*Instructions for the task*: Copy the entries below exactly, but only from the line containing "if (slotOf s" through the final line.

*Dataset entries*:
-- ==== Sys2Proof/Machine/Codec.lean ====
section
/-! DEFINITION. Sealed blocks, the Idzil code, CODEC.OPEN and CODEC.SEAL (10: R197 to R209; Table 7-6). -/

namespace Sys2Proof.Machine

/-! ### The Idzil code (R203, R204) -/

/-- The code lengths of symbols 0 to 271: two per byte. -/
def idzilLengths (arr : List Byte) : List Nat := (arr.take 136).flatMap (fun b => [b.toNat % 16, b.toNat / 16])

/-- The rule of R203 on the lengths. -/
def idzilOk (ls : List Nat) : Bool :=
  let used := ls.filter (· != 0)
  getAt 0 ls 271 == 0 &&
    (used.foldl (fun a l => a + 2 ^ (15 - l)) 0 == 2 ^ 15 || used == [1])

/-- The symbols of one length, in ascending order. -/
def symbolsOf (ls : List Nat) (len : Nat) : List Nat := (List.range 272).filter (fun i => getAt 0 ls i == len)

/-- Canonical codes: for each length 1 to 15, its first code and its symbols. -/
def idzilTable (ls : List Nat) : List (Nat × List Nat) :=
  ((rangeFrom 1 15).foldl (fun (acc : Nat × Nat × List (Nat × List Nat)) len =>
    let first := (acc.1 + acc.2.1) * 2
    let syms := symbolsOf ls len
    (first, syms.length, acc.2.2 ++ [(first, syms)])) (0, 0, [])).2.2

/-- One symbol read from the stream, and the rest of it. -/
def idzilSymbol : List (Nat × List Nat) → Nat → List Bool → Option (Nat × List Bool)
  | [], _, _ => none
  | _ :: _, _, [] => none
  | (first, syms) :: t, c, b :: bits =>
    let c := 2 * c + b2n b
    if first ≤ c && c - first < syms.length then some (getAt 0 syms (c - first), bits) else idzilSymbol t c bits

/-- The block loop of R204: `left` bytes to write; `fuel` bounds the symbols read. Gives the bytes and the unread bits. -/
def idzilLoop (tab : List (Nat × List Nat)) : Nat → Nat → List Bool → Option (List Byte × List Bool)
  | _, 0, bits => some ([], bits)
  | 0, _ + 1, _ => none
  | fuel + 1, left + 1, bits =>
    match idzilSymbol tab 0 bits with
    | none => none
    | some (sym, rest) =>
      if sym < 256 then (idzilLoop tab fuel left rest).map (fun r => (BitVec.ofNat 8 sym :: r.1, r.2))
      else
        let n := sym - 254
        let run := 2 ^ n + (rest.take n).foldr (fun b a => a * 2 + b2n b) 0
        if rest.length < n || left + 1 < run then none
        else (idzilLoop tab fuel (left + 1 - run) (rest.drop n)).map (fun r => (List.replicate run 0 ++ r.1, r.2))

/-- A compressed plaintext decoded to ELEN bytes, or the failure BLK_DECODE (R204). -/
def idzilDecode (pt : List Byte) (elen : Nat) : Option (List Byte) :=
  let ls := idzilLengths pt
  if !idzilOk ls then none
  else
    match idzilLoop (idzilTable ls) elen elen (bitList (pt.drop 136)) with
    | some (out, rest) => if rest.length < 8 && rest.all (!·) then some out else none
    | none => none

/-! ### Blocks (R197 to R202) -/

def blkRaw (b : List Byte) : Bool := bitAt (leAt b 3 1) 0
def blkRuntime (b : List Byte) : Bool := bitAt (leAt b 3 1) 1
def blkCtLen (b : List Byte) : Nat := leAt b 12 4 % 2 ^ 17
def blkElen (b : List Byte) : Nat := leAt b 16 4
def blkNonce (b : List Byte) : List Byte := bytesAt b 20 12

/-- Step 1 of Table 10-9. -/
def blkHeadOk (b : List Byte) : Bool :=
  b.take 2 == [0x52, 0x42] && leAt b 2 1 == 1 && bitsOf (leAt b 3 1) 7 2 == 0 && bitsOf (leAt b 12 4) 31 17 == 0 &&
    zeroAt b 48 16

/-- Step 3 of Table 10-9. -/
def blkLenOk (b : List Byte) : Bool :=
  decide (1 ≤ blkCtLen b) && decide (blkCtLen b ≤ 65408) && decide (1 ≤ blkElen b) && decide (blkElen b ≤ 65536) &&
    (!blkRaw b || blkElen b == blkCtLen b) && (blkRaw b || decide (137 ≤ blkCtLen b))

/-- The nonce of an image block (R198). -/
def imageNonce (base : List Byte) (block : Nat) : List Byte := base.take 8 ++ leBytes 4 block

/-- Step 5 of Table 10-9. -/
def blkNonceOk (b : List Byte) (base : List Byte) (block : Nat) : Bool :=
  if blkRuntime b then bitAt (leAt b 31 1) 7 else blkNonce b == imageNonce base block

/-- Sealed units of a block's ciphertext and their CRC words' place (R197). -/
def blkCrcAt (b : List Byte) : Nat := 64 + 64 * ceilDiv (blkCtLen b) 64

/-- Step 6 of Table 10-9: every CRC word (R202). -/
def blkCrcOk (b : List Byte) : Bool :=
  (List.range (ceilDiv (blkCtLen b) 4096)).all (fun j =>
    leAt b (blkCrcAt b + 4 * j) 4 == crc32c (bytesAt b (64 + 4096 * j) (min 4096 (blkCtLen b - 4096 * j))))

/-- Steps 1 to 5: 0 or the check code, for a block index, KEY_ID and nonce base. -/
def blkHeadCheck (b : List Byte) (block keyId : Nat) (base : List Byte) : Nat :=
  if !blkHeadOk b then 0x21
  else if leAt b 4 4 ≠ block then 0x22
  else if !blkLenOk b then 0x23
  else if leAt b 8 4 ≠ keyId then 0x24
  else if !blkNonceOk b base block then 0x25
  else 0

/-- The checks of Table 10-9 in order: the check code, or the ELEN expanded bytes (R208). -/
def openBlock (b : List Byte) (block keyId : Nat) (base key : List Byte) : Except Nat (List Byte) :=
  let c := blkHeadCheck b block keyId base
  if c ≠ 0 then .error c
  else if !blkCrcOk b then .error 0x26
  else
    match gcmOpen key (blkNonce b) (b.take 32) (bytesAt b 64 (blkCtLen b)) (bytesAt b 32 16) with
    | none => .error 0x27
    | some pt =>
      if blkRaw b then .ok pt
      else
        match idzilDecode pt (blkElen b) with
        | some out => .ok out
        | none => .error 0x28

/-- The CRC words of a ciphertext, padded to 64 bytes. -/
def crcUnit (ct : List Byte) : List Byte :=
  padTo 64 ((List.range (ceilDiv ct.length 4096)).flatMap (fun j => leBytes 4 (crc32c ((ct.drop (4096 * j)).take 4096))))

/-- A raw block sealed at run time (R200, R201). -/
def sealBlock (pt : List Byte) (block keyId : Nat) (nonce key : List Byte) : List Byte :=
  let aad := [(0x52 : Byte), 0x42, 1, 3] ++ leBytes 4 block ++ leBytes 4 keyId ++ leBytes 4 pt.length ++
    leBytes 4 pt.length ++ nonce
  let c := gcmSeal key nonce aad pt
  aad ++ c.2 ++ List.replicate 16 0 ++ padTo (64 * ceilDiv pt.length 64) c.1 ++ crcUnit c.1

/-- The run-time nonce (R199). -/
def runtimeNonce (s : State) (salt : Nat) : List Byte :=
  leBytes 12 (2 ^ 95 + s.link.chipId % 2 ^ 11 * 2 ^ 84 + s.tick.index % 2 ^ 40 * 2 ^ 44 + s.core.seals % 2 ^ 17 * 2 ^ 27 +
    salt % 2 ^ 27)

/-! ### The instructions -/

/-- The key slot of a model entry; an empty one where none is held. -/
def modelKey (s : State) (e : ModelEntry) : KeySlot :=
  (keyOf s e.keySlot).getD { key := List.replicate 32 0, keyId := 0, owner := 0, salt := 0 }

/-- A model entry named by an instruction of a plan that PLAN_LOAD accepted (R145 step 8). -/
def modelOf (s : State) (m : Nat) : ModelEntry :=
  (modelAt s m).getD { modelId := 0, ring := 0, resultEntries := 1, keySlot := 0, keyId := 0, nonceBase := [], home := 0
                       maxBound := 0, maxBoundA := 0, stateLen := 0, initAddr := 0 }

/-- The bytes of a block that the checks read: its head, and the rest when its lengths hold. -/
def blockSpan (b : List Byte) : Nat := if blkHeadOk b && blkLenOk b then blkCrcAt b + 64 else 64

/-- CODEC.OPEN of a source slot into DST (R206, R208, R209). -/
def openInto (s : State) (w : Insn) (h : Nat) : State :=
  let m := fieldOf w 27 16
  let e := modelOf s m
  let k := modelKey s e
  let block := fieldOf w 59 28
  let dst := fieldOf w 81 72
  match openBlock (poolBytes s (slotBase h) 65536) block e.keyId e.nonceBase k.key with
  | .error c => blockFault (slotZero s dst) c m block
  | .ok out => start (writeSlot (slotZero s dst) w dst (some k.owner) out false) 3 (flightOf s 3 w (some dst) (relSlots w h) false)

def codecOpenInsn (s : State) (w : Insn) : State :=
  issue s 3 w [0x40] (fun s => unlessSkipped s 3 w (fun s =>
    withHandle s 3 w 60 (fun h s => withFree s 3 (fieldOf w 81 72) (fun s =>
      consume s [(slotBase h, blockSpan (poolBytes s (slotBase h) 64))] (fun s => openInto s w h)))))

/-- CODEC_OPEN (R208) -/
def execCodecOpen (w : Insn) (s : State) : Host.Outcome State Fault Refusal := .next (codecOpenInsn s w)

/-- CODEC.SEAL of a source slot into DST (R199 to R202). -/
def sealInto (s : State) (w : Insn) (h : Nat) : State :=
  let e := modelOf s (fieldOf w 27 16)
  let k := modelKey s e
  let dst := fieldOf w 81 72
  let b := sealBlock (poolBytes s (slotBase h) 65408) (fieldOf w 59 28) e.keyId (runtimeNonce s k.salt) k.key
  let s' := writeSlot s w dst none b false
  start { s' with core := { s'.core with seals := s'.core.seals + 1 } } 3 (flightOf s 3 w (some dst) (relSlots w h) false)

def codecSealInsn (s : State) (w : Insn) : State :=
  issue s 3 w [0x41] (fun s => unlessSkipped s 3 w (fun s =>
    withHandle s 3 w 60 (fun h s => withFree s 3 (fieldOf w 81 72) (fun s =>
      let owner := (modelKey s (modelOf s (fieldOf w 27 16))).owner
      if (slotOf s h).tag ≠ some owner then tagMismatch s h (slotOf s h).tag owner
      else consume s [(slotBase h, 65408)] (fun s => sealInto s w h)))))

/-- CODEC_SEAL (R200) -/
def execCodecSeal (w : Insn) (s : State) : Host.Outcome State Fault Refusal := .next (codecSealInsn s w)

end Sys2Proof.Machine
end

*Reply to the task*:
      if (slotOf s h).tag ≠ some owner then tagMismatch s h (slotOf s h).tag owner
      else consume s [(slotBase h, 65408)] (fun s => sealInto s w h)))))

/-- CODEC_SEAL (R200) -/
def execCodecSeal (w : Insn) (s : State) : Host.Outcome State Fault Refusal := .next (codecSealInsn s w)

end Sys2Proof.Machine
end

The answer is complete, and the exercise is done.